Утром он грубо сказал:

— Разговаривать со стариками об этом больше не будем. Я так считаю. Чего гусей дразнить? Просто уедем. Документы вот только бы оформить.

— Да не поеду я! — вдруг вырвалось у Серафимы. — Да ни за что не поеду! Отца с матерью не брошу! И хватит тебе! И кончай эти разговоры! Не поеду!

Семен не ответил. Не счел нужным.

…Вот и жалась сейчас Серафима к березе, больно жалась к холодному стволу, будто надеясь, что прикосновения эти отвлекут ее; о чем бы угодно думать, только бы не о том, что словно каленой занозой засело в затылке… Зачем со мной так? Живут же люди обыкновенно, и я так хочу, а не получается. Любую, верно, из деревни в город помани из молодых, конечно, и уговаривать не придется, поревет немного — для родителей, подмигнет подружкам и… А я не могу, не могу я… Или от телевизора все это? Пока его не было, жить проще было. А в нем столько интересного показывают, что иной раз страшновато делается: жизнь-то, оказывается, какая большая и разная!.. И чего только на земле-то не происходит! А как домой после телевизора придешь, думать надо, вспоминать. И про себя, и про мужа, и про детей, и про всю жизнь… Но ничего не успеешь придумать, спать надо — вставать-то чуть свет да и за работу. Права у нас с мужем, конечно, одинаковые, но обязанностей у меня больше… Вот задумал сейчас мне жизнь поломать — и поломает, не беспокойтесь! И ничего мне тут не придумать… Опять же правильно говорят, что жизнь куда лучше стала. Кой-кто в деревню возвратился. Хор свой завели в новом клубе. Лекторы ездят. Кино каждую неделю. Специалисты с образованием появились. И все одно — город где-то там маячит, утягивает к себе…

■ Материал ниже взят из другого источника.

-- ==== Sys2Proof/Machine/Settings.lean ====
section
/-! DEFINITION. The catalogue of settings (R169): what a READ returns of each and what a WRITE does with it. -/

namespace Sys2Proof.Machine

/-! ## Outcomes of a write (R168, R180) -/

/-- A refused item: nothing is stored, and no content is answered. -/
def refuse (s : State) (status : Status) : State × ItemResult := (s, { status := status, content := [] })

/-- An item answered OK without content. -/
def accept (s : State) : State × ItemResult := (s, { status := .ok, content := [] })

/-- The answer to a numeric tuning value: OK, or CLAMPED with the stored value (R168, R180). -/
def clampResult (stored value : Int) : ItemResult :=
  if stored = value then { status := .ok, content := [] }
  else { status := .clamped, content := signedBytes 8 stored }

/-- A numeric tuning value is stored, at the nearer limit where it lies outside its range (R168). -/
def writeNumber (lo hi value : Int) (store : Int → State) : State × ItemResult :=
  (store (clampInt lo hi value), clampResult (clampInt lo hi value) value)

/-- A structural number is stored, or refused outside its range (R168). -/
def writeChoice (s : State) (limit : Nat) (value : BitVec 64) (store : Nat → State) : State × ItemResult :=
  if value.toNat ≤ limit then accept (store value.toNat) else refuse s .badValue

/-- A flag is stored: 0 or 1 (R177). -/
def writeFlag (s : State) (value : BitVec 64) (store : Bool → State) : State × ItemResult :=
  writeChoice s 1 value fun n => store (n == 1)

/-- The address in a value's last six bytes (R177). -/
def addressIn (value : BitVec 64) : Address := value.setWidth 48

/-- An address is stored, or refused unless it is of the kind allowed (R53, R108, R169). -/
def writeAddress (s : State) (group : Bool) (value : BitVec 64) (store : Address → State) : State × ItemResult :=
  if isGroup (addressIn value) = group then accept (store (addressIn value)) else refuse s .badValue

/-- A frame type is stored, or refused below 0x0600, at 0x8100 or where it equals the other type (R169). A value that two bytes
do not hold is no frame type and is refused too (DESIGN CHOICE, log entry 65). -/
def writeType (s : State) (other : BitVec 16) (value : BitVec 64) (store : BitVec 16 → State) : State × ItemResult :=
  if value.toNat < 0x0600 ∨ 0xFFFF < value.toNat ∨ value.toNat = vlanType ∨ value.toNat = other.toNat then
    refuse s .badValue
  else accept (store (value.setWidth 16))

/-! ## Values (R177) -/

/-- A flag as a value. The settings that are on or off are flags, 1 for on (DESIGN CHOICE, log entry 64). -/
def flagValue (b : Bool) : Int := if b then 1 else 0

/-- A reference by its position in the list of R90. -/
def Ref.position : Ref → Nat
  | .north => 0
  | .pulse => 1
  | .none => 2

/-- The reference at a position. -/
def refAt (n : Nat) : Ref := if n = 0 then .north else if n = 1 then .pulse else .none

/-- A pulse line's mode by its position in the list of R160. -/
def PulseMode.position : PulseMode → Nat
  | .off => 0
  | .second => 1
  | .alarm => 2

/-- The mode at a position. -/
def pulseModeAt (n : Nat) : PulseMode := if n = 0 then .off else if n = 1 then .second else .alarm

/-- A line by its position in the list of R157. -/
def linePosition (line : Line) : Nat := if line = .north then 0 else 1

/-- The collector VLAN as a value (R177). R177 fixes the top bit of an absent one alone; the model sends the bits below it
as zeros (DESIGN CHOICE, log entry 56). -/
def tagValue : Option (BitVec 16) → Int
  | some t => (((t.toNat / 8192) * 4096 + t.toNat % 4096 : Nat) : Int)
  | none => -(2 ^ 63)

/-- The tag of a present collector VLAN's value: priority, no drop flag, identifier (R174, R177). -/
def tagFrom (value : BitVec 64) : BitVec 16 :=
  BitVec.ofNat 16 ((value.toNat / 4096) * 8192 + value.toNat % 4096)

/-- The collector VLAN is stored: absent where the top bit is set (R157, R177), and refused where a bit stands between that one
and its identifier and priority (DESIGN CHOICE, log entry 65). -/
def writeTag (s : State) (value : BitVec 64) (store : Option (BitVec 16) → State) : State × ItemResult :=
  if value.getLsbD 63 then accept (store none)
  else if value.toNat < 32768 then accept (store (some (tagFrom value)))
  else refuse s .badValue

/-! ## Reading -/

/-- The pulse line of an index. -/
def ReportEngine.pulseLine (r : ReportEngine) (k : Nat) : PulseLine := r.pulseLines.getD k .initial

/-- A pulse line's setting by its place within its line (R160, R169). -/
def PulseLine.setting (p : PulseLine) : Nat → Int
  | 0 => p.mode.position
  | 1 => flagValue (!p.activeHigh)
  | 2 => p.phase
  | 3 => p.width
  | _ => p.subscriptions.toNat

/-- The stored values of settings 1 to 16 (R169). -/
def State.settingsLow (s : State) : List Int :=
  [s.agent.address.toNat, flagValue s.agent.southManagement, s.lines.timingType.toNat, s.lines.managementType.toNat,
   s.lines.injectionLimit, flagValue s.lines.transitCorrection, flagValue (!s.pulse.activeHigh), s.pulse.debounce,
   s.exch.leader.toNat, s.exch.northDomain, s.exch.queryExp, s.exch.replyWindow, s.exch.missedLimit,
   s.exch.windowSize, s.exch.pulseClass, s.exch.pulseU]

/-- The stored values of settings 17 to 32 (R169). -/
def State.settingsMiddle (s : State) : List Int :=
  [s.servo.alpha, s.servo.propExp, s.servo.integExp, s.servo.aMax, s.servo.stepLimit, s.servo.holdBound,
   s.servo.primary.position, s.servo.secondary.position, flagValue s.servo.revertEnable, s.servo.revertTime,
   s.servo.lockLimit, s.servo.unlockLimit, s.servo.holdoverLimit, s.south.domain, s.south.gradeExp,
   s.south.group.toNat]

/-- The stored values of settings 33 to 45 (R169). -/
def State.settingsHigh (s : State) : List Int :=
  [s.dater.batch, s.dater.latency, s.mon.filterExp, s.mon.settleCount, s.mon.silence, s.mon.interval,
   s.mon.judgeLimit, s.mon.settlePeriod, s.rep.collector.toNat, linePosition s.rep.collectorLine,
   tagValue s.rep.collectorTag, s.rep.holdoff, s.rep.summaryInterval]

/-- The stored values of settings 46 to 65 (R169). -/
def State.settingsPulse (s : State) : List Int :=
  (List.range 20).map fun n => (s.rep.pulseLine (n / 5)).setting (n % 5)

/-- The stored value of a setting, by its id (R169). South management, transit correction and revert enable read as flags, 1
for on (DESIGN CHOICE, log entry 64). -/
def State.settingValue (s : State) (id : Nat) : Option Int :=
  if id = 0 then none else (s.settingsLow ++ s.settingsMiddle ++ s.settingsHigh ++ s.settingsPulse)[id - 1]?

/-- The values of some settings, 8 bytes each; none where an id names no setting (R169, R178). -/
def State.settingBytes (s : State) (ids : List Nat) : Option (List Byte) :=
  (ids.mapM s.settingValue).map fun values => (values.map (signedBytes 8)).flatten

/-! ## Writes without a step of their own -/

/-- The report engine with a pulse line changed. -/
def ReportEngine.modifyPulse (r : ReportEngine) (k : Nat) (f : PulseLine → PulseLine) : ReportEngine :=
  { r with pulseLines := r.pulseLines.modify k f }

/-- A write of a pulse line's phase, width or subscriptions (R160); none for its mode and polarity. -/
def State.writePulsePlain (s : State) (k field : Nat) (value : BitVec 64) : Option (State × ItemResult) :=
  let store (f : PulseLine → PulseLine) : State := s.setRep (s.rep.modifyPulse k f)
  match field with
  | 2 => some (writeNumber 0 999999999 value.toInt fun x => store fun p => { p with phase := x.toNat })
  | 3 => some (writeNumber 0 999999999 value.toInt fun x => store fun p => { p with width := x.toNat })
  | 4 => some (accept (store fun p => { p with subscriptions := value.setWidth 8 }))
  | _ => none

/-- A write of one of settings 1 to 8, the pulse polarity apart (R11, R30, R33, R166, R169). South management and transit
correction are flags, 1 for on (DESIGN CHOICE, log entry 64). -/
def State.writeLow (s : State) (id : Nat) (v : BitVec 64) : Option (State × ItemResult) :=
  match id with
  | 1 => some (writeAddress s false v fun a => s.setAgent { s.agent with address := a })
  | 2 => some (writeFlag s v fun b => s.setAgent { s.agent with southManagement := b })
  | 3 => some (writeType s s.lines.managementType v fun t => s.setLines { s.lines with timingType := t })
  | 4 => some (writeType s s.lines.timingType v fun t => s.setLines { s.lines with managementType := t })
  | 5 => some (writeNumber 2048 49152 v.toInt fun x => s.setLines { s.lines with injectionLimit := x.toNat })
  | 6 => some (writeFlag s v fun b => s.setLines { s.lines with transitCorrection := b })
  | 8 => some (writeNumber 100 1000000 v.toInt fun x => s.setPulse { s.pulse with debounce := x.toNat })
  | _ => none

/-- A write of one of settings 10 to 16, W apart (R53). -/
def State.writeExchange (s : State) (id : Nat) (v : BitVec 64) : Option (State × ItemResult) :=
  match id with
  | 10 => some (writeChoice s 255 v fun n => s.setExch { s.exch with northDomain := n })
  | 11 => some (writeNumber (-3) 4 v.toInt fun x => s.setExch { s.exch with queryExp := x })
  | 12 => some (writeNumber 1 1000 v.toInt fun x => s.setExch { s.exch with replyWindow := x.toNat })
  | 13 => some (writeNumber 1 16 v.toInt fun x => s.setExch { s.exch with missedLimit := x.toNat })
  | 15 => some (writeNumber 0 15 v.toInt fun x => s.setExch { s.exch with pulseClass := x.toNat })
  | 16 => some (writeNumber 1 1000000000 v.toInt fun x => s.setExch { s.exch with pulseU := x.toNat })
  | _ => none

/-- A write of one of the servo's settings that has no step of its own (R71, R90). -/
def State.writeServo (s : State) (id : Nat) (v : BitVec 64) : Option (State × ItemResult) :=
  match id with
  | 17 => some (writeNumber (-1000000) 1000000 v.toInt fun x => s.setServo { s.servo with alpha := x })
  | 18 => some (writeNumber 0 10 v.toInt fun x => s.setServo { s.servo with propExp := x.toNat })
  | 19 => some (writeNumber 0 12 v.toInt fun x => s.setServo { s.servo with integExp := x.toNat })
  | 21 => some (writeNumber 1000 1000000000 v.toInt fun x => s.setServo { s.servo with stepLimit := x.toNat })
  | 27 => some (writeNumber 10 1000000 v.toInt fun x => s.setServo { s.servo with lockLimit := x.toNat })
  | 28 => some (writeNumber 10 10000000 v.toInt fun x => s.setServo { s.servo with unlockLimit := x.toNat })
  | _ => none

Лет десять, что ли, назад, приезжала к ним тетка, городская материна сестра… Нет, не десять, а поболе лет назад…

В день приезда Манефа Алексеевна повела сестру в баню, шепнула на всю избу:

— Девок моих посмотришь.

Она предложила это с такой же гордостью, с какой потом приглашала (но сестра не пошла) смотреть живность, что и покоробило городскую родственницу и о чем она и заявила вслух.

— А чего? — невозмутимо отозвалась сестра. — И то живое, и это. Хозяйство. — И сама смеялась своей шутке.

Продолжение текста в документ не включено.